Material supplied Start Marker

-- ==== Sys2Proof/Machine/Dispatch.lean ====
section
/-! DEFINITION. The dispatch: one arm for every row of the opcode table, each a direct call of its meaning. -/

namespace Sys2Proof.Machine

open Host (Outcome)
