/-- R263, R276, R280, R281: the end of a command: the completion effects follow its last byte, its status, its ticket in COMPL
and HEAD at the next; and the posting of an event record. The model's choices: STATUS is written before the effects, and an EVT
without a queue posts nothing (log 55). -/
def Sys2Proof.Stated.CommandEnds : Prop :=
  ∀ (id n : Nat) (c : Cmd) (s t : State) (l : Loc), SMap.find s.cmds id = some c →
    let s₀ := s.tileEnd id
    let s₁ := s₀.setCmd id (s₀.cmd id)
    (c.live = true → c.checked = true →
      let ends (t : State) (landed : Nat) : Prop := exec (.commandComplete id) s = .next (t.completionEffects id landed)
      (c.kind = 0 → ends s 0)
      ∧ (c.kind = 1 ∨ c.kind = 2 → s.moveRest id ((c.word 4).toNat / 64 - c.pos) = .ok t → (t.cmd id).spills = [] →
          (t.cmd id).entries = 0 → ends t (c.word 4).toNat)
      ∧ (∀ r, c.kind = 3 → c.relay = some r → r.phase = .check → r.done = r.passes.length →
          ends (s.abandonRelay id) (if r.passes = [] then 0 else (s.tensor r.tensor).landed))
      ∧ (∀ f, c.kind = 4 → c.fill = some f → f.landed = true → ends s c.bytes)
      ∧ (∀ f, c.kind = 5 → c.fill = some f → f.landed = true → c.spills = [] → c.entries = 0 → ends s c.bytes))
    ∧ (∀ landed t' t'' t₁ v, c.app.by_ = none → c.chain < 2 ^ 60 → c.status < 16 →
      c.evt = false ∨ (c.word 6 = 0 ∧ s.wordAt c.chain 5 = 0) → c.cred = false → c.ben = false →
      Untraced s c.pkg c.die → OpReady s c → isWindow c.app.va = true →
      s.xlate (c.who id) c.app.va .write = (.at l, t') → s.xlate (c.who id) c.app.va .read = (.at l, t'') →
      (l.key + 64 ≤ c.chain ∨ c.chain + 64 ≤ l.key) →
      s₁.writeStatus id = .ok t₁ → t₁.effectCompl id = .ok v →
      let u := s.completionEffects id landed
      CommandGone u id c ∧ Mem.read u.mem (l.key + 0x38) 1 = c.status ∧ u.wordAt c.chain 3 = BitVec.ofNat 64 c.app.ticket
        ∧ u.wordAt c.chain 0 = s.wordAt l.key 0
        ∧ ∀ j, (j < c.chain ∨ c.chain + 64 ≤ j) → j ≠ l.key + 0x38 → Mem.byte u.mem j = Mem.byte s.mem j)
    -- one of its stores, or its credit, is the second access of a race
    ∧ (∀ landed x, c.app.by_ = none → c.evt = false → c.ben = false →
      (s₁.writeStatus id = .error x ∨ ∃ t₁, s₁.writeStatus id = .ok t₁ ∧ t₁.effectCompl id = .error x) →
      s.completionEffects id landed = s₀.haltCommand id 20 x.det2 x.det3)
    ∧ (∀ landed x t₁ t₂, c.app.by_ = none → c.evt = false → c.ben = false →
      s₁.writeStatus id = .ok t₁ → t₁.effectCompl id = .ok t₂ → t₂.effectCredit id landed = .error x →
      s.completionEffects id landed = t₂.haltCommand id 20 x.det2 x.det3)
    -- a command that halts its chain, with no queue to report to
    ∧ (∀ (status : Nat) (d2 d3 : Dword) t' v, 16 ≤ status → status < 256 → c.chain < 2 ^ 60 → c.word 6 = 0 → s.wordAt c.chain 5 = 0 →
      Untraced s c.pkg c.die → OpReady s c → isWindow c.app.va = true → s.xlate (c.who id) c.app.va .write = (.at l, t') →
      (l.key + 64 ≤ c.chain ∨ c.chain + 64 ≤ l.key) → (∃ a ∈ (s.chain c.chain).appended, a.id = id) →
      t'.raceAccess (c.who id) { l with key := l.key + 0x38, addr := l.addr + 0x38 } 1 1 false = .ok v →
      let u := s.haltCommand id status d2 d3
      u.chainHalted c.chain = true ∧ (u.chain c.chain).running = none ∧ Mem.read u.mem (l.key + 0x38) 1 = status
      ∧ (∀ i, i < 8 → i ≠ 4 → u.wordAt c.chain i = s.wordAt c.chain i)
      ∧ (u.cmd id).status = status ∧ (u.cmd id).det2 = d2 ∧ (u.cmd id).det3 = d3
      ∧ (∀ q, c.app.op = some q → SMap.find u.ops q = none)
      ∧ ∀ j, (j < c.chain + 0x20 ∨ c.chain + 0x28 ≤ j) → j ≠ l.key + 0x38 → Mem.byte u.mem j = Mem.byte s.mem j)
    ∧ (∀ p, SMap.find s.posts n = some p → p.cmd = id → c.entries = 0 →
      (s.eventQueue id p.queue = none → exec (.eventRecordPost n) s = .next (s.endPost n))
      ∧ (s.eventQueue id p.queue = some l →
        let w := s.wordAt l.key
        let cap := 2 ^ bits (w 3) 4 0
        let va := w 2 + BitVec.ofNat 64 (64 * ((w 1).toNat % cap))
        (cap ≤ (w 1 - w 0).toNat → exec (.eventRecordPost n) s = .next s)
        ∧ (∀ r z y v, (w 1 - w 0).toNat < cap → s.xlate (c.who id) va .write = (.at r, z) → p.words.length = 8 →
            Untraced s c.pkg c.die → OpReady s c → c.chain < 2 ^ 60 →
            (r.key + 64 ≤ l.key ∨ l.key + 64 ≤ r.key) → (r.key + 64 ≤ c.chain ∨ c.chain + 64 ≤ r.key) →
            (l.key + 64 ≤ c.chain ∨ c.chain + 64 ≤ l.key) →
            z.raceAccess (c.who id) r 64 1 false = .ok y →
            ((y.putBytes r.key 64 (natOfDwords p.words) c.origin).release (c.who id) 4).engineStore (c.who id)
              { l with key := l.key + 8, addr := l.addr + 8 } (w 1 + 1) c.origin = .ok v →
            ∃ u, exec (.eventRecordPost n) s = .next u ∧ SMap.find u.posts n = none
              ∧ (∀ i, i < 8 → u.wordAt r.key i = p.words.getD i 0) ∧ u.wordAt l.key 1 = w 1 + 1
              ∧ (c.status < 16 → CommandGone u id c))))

Material supplied End Marker
Material supplied Start Marker

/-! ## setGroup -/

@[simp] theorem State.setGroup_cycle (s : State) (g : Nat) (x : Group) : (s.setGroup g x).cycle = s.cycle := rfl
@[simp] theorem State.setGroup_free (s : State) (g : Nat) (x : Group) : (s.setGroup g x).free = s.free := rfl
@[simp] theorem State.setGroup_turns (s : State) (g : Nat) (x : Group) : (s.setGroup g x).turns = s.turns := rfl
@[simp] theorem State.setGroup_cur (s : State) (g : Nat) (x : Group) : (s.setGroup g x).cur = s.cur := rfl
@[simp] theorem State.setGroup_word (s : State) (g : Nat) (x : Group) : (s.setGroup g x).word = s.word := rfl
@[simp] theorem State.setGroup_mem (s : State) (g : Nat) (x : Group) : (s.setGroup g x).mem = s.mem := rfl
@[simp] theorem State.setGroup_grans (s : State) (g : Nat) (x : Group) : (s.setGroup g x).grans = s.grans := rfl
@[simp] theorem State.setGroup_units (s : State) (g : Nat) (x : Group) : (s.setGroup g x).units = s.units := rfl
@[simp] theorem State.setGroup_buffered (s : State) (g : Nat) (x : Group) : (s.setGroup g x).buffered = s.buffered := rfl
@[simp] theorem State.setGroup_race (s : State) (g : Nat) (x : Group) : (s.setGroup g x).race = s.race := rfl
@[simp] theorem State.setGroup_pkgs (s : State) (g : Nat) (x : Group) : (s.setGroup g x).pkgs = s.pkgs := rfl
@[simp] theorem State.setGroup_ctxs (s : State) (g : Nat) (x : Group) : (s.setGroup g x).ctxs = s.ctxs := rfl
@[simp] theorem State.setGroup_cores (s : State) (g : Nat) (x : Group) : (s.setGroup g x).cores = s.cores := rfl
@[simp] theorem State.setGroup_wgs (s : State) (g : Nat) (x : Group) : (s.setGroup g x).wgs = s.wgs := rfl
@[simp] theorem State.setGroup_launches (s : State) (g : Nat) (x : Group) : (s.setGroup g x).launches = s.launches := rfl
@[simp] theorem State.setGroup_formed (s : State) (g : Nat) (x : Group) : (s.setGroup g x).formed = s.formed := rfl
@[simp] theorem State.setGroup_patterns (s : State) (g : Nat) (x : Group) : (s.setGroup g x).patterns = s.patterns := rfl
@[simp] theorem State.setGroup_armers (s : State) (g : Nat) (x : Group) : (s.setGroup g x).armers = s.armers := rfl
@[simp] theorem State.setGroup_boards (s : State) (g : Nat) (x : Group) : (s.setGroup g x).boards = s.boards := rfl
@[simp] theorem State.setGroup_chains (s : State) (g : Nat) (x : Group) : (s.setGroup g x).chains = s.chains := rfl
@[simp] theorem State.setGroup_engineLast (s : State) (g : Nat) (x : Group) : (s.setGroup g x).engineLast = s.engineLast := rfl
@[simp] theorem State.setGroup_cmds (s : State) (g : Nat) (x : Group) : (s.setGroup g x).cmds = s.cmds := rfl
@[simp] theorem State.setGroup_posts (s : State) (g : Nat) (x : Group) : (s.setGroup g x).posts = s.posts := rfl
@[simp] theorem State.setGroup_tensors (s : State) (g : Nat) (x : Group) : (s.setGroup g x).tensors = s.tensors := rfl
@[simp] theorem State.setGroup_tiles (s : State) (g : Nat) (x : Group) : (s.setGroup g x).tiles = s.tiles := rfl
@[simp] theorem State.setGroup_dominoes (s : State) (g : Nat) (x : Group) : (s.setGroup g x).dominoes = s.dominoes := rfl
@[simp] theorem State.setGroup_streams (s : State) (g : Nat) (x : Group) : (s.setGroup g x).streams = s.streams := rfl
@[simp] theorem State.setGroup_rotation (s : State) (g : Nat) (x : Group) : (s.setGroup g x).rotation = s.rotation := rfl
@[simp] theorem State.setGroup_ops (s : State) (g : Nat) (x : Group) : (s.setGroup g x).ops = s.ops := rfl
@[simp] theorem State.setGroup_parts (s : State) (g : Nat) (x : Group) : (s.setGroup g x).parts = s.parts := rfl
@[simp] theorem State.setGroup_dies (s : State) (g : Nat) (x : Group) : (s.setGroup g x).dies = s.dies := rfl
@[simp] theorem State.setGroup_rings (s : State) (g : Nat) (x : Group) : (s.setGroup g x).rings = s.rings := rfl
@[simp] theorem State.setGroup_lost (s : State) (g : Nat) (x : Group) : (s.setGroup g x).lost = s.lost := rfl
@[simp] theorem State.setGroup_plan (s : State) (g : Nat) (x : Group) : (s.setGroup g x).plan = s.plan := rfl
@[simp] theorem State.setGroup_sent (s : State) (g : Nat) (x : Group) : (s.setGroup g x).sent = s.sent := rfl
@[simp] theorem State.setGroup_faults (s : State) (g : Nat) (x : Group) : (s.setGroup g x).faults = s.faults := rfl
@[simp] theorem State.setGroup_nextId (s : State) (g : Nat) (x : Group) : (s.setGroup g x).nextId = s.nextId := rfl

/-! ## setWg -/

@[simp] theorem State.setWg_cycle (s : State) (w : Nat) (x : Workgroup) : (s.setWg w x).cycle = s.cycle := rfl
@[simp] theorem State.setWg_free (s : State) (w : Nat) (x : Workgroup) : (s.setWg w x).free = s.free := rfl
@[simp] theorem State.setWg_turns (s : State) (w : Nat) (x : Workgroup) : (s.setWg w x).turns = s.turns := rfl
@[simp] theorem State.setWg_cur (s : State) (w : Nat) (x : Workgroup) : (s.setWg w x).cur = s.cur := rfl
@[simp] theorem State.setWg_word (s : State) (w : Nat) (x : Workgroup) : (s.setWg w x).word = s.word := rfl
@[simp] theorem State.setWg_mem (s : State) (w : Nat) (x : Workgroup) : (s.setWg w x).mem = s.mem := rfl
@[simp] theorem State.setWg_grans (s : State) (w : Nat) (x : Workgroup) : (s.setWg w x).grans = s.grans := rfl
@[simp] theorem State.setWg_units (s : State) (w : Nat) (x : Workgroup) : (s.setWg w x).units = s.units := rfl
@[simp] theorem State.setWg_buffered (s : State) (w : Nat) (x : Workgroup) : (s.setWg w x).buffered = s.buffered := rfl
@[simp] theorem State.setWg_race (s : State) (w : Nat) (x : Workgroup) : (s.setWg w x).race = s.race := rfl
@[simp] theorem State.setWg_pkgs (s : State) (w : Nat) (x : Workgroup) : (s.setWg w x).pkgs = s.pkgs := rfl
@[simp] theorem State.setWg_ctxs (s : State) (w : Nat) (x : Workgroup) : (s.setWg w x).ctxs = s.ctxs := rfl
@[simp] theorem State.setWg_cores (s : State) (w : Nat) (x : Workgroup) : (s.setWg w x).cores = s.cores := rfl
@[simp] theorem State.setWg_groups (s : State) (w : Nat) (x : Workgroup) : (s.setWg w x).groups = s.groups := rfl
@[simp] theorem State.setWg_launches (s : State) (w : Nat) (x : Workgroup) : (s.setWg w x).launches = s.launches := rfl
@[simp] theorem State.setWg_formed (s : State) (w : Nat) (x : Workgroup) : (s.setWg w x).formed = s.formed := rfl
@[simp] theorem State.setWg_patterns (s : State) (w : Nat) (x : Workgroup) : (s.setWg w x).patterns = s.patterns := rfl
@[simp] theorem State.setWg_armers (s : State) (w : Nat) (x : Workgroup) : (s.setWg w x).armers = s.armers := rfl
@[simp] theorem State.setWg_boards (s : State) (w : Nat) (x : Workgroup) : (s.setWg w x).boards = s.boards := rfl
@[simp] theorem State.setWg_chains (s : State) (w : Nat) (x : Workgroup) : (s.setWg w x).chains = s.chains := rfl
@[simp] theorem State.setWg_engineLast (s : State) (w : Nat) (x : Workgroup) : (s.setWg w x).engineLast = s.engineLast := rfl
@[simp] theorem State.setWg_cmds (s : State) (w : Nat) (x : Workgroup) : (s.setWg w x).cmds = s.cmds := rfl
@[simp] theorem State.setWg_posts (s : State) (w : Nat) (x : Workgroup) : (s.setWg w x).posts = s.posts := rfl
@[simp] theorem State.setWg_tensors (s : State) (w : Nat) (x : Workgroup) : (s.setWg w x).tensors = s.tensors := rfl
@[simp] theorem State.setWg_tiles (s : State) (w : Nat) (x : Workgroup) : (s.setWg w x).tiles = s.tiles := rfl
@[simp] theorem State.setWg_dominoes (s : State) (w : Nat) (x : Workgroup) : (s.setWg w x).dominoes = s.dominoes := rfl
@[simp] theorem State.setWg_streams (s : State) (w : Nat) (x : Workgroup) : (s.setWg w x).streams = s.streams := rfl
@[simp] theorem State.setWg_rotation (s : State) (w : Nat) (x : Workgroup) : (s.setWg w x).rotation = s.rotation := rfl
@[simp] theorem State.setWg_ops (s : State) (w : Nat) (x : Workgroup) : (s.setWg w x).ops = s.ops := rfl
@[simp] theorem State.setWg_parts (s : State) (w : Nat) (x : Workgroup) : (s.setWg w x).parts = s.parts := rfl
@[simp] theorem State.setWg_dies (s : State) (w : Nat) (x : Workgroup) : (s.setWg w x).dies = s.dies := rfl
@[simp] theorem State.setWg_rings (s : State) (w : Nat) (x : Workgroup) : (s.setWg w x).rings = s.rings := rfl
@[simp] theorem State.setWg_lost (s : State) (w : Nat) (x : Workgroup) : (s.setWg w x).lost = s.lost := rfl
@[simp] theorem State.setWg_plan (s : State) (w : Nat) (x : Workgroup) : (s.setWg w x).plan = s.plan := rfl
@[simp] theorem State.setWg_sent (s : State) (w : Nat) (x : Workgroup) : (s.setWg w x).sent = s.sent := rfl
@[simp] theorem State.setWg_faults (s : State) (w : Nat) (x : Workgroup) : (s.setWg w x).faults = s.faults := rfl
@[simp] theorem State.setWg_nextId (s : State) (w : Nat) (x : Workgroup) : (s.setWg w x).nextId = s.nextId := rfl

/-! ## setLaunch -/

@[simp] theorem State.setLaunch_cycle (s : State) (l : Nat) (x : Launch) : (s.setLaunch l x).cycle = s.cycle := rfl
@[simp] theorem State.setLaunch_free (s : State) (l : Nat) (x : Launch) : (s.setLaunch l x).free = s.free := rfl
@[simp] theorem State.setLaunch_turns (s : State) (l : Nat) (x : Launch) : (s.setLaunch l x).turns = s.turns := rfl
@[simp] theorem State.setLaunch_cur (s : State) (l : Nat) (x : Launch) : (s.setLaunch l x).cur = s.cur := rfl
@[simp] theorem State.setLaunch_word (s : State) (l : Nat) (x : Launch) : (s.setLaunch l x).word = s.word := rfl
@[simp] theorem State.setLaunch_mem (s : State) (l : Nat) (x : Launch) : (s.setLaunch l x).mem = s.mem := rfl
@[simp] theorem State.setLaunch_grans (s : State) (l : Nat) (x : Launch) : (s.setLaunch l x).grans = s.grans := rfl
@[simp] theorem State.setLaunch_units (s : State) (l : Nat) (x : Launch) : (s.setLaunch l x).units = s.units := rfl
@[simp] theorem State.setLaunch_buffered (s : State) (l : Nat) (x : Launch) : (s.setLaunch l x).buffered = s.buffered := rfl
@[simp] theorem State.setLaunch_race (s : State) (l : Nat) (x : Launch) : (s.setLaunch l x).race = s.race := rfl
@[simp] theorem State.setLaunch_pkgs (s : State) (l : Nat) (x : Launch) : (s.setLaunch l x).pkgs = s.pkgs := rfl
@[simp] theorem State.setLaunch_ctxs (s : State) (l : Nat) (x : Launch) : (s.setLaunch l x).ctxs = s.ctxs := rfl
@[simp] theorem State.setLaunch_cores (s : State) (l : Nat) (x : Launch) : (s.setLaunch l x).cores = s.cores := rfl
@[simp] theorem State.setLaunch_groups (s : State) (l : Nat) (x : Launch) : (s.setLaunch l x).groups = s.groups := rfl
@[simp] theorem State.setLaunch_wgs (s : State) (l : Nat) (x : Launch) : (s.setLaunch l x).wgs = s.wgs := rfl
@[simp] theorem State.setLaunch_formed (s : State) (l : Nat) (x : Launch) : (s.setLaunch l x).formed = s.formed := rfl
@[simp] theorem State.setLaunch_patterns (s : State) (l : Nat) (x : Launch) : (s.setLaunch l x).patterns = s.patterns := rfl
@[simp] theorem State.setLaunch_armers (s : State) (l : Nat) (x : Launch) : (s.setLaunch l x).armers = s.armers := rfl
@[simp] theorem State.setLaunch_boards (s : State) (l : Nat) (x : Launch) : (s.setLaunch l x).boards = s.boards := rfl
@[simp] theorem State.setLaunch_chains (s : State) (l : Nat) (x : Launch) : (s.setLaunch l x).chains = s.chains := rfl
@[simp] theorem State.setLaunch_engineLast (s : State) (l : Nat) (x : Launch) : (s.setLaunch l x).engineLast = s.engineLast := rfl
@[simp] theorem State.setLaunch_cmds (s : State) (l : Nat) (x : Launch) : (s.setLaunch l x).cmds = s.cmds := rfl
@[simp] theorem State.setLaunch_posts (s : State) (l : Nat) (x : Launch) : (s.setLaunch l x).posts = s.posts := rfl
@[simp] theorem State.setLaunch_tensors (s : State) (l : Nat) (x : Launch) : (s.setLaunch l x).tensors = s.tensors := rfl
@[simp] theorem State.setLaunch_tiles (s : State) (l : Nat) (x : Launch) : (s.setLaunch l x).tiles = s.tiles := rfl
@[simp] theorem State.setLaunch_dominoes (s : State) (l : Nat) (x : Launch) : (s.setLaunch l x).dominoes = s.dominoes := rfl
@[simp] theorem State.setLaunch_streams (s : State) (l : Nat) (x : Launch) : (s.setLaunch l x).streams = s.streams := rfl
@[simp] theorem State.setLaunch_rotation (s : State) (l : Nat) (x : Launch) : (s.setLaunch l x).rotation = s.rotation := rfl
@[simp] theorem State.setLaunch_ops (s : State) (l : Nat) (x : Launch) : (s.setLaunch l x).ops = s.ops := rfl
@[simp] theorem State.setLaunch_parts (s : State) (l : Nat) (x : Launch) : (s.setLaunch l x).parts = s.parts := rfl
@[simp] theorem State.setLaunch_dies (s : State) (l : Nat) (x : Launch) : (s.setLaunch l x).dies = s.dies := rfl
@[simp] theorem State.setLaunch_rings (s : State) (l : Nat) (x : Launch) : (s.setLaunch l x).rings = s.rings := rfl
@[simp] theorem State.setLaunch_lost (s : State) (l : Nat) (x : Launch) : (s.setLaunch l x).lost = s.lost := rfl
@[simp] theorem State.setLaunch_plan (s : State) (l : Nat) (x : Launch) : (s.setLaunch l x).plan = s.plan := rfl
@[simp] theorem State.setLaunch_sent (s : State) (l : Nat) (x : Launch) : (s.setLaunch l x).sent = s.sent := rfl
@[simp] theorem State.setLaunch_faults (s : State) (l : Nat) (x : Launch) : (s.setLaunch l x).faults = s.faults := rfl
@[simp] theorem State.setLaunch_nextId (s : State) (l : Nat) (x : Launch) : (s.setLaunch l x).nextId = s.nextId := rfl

Material supplied End Marker

** Problem description **
Exact duplication is required for the lines above, from the line that contains "w x).buffered = s.buffered := rfl" to the line that contains "w x).posts = s.posts := rfl", inclusive; omit all others.

** Task answer **
@[simp] theorem State.setWg_buffered (s : State) (w : Nat) (x : Workgroup) : (s.setWg w x).buffered = s.buffered := rfl
@[simp] theorem State.setWg_race (s : State) (w : Nat) (x : Workgroup) : (s.setWg w x).race = s.race := rfl
@[simp] theorem State.setWg_pkgs (s : State) (w : Nat) (x : Workgroup) : (s.setWg w x).pkgs = s.pkgs := rfl
@[simp] theorem State.setWg_ctxs (s : State) (w : Nat) (x : Workgroup) : (s.setWg w x).ctxs = s.ctxs := rfl
@[simp] theorem State.setWg_cores (s : State) (w : Nat) (x : Workgroup) : (s.setWg w x).cores = s.cores := rfl
@[simp] theorem State.setWg_groups (s : State) (w : Nat) (x : Workgroup) : (s.setWg w x).groups = s.groups := rfl
@[simp] theorem State.setWg_launches (s : State) (w : Nat) (x : Workgroup) : (s.setWg w x).launches = s.launches := rfl
@[simp] theorem State.setWg_formed (s : State) (w : Nat) (x : Workgroup) : (s.setWg w x).formed = s.formed := rfl
@[simp] theorem State.setWg_patterns (s : State) (w : Nat) (x : Workgroup) : (s.setWg w x).patterns = s.patterns := rfl
@[simp] theorem State.setWg_armers (s : State) (w : Nat) (x : Workgroup) : (s.setWg w x).armers = s.armers := rfl
@[simp] theorem State.setWg_boards (s : State) (w : Nat) (x : Workgroup) : (s.setWg w x).boards = s.boards := rfl
@[simp] theorem State.setWg_chains (s : State) (w : Nat) (x : Workgroup) : (s.setWg w x).chains = s.chains := rfl
@[simp] theorem State.setWg_engineLast (s : State) (w : Nat) (x : Workgroup) : (s.setWg w x).engineLast = s.engineLast := rfl
@[simp] theorem State.setWg_cmds (s : State) (w : Nat) (x : Workgroup) : (s.setWg w x).cmds = s.cmds := rfl
@[simp] theorem State.setWg_posts (s : State) (w : Nat) (x : Workgroup) : (s.setWg w x).posts = s.posts := rfl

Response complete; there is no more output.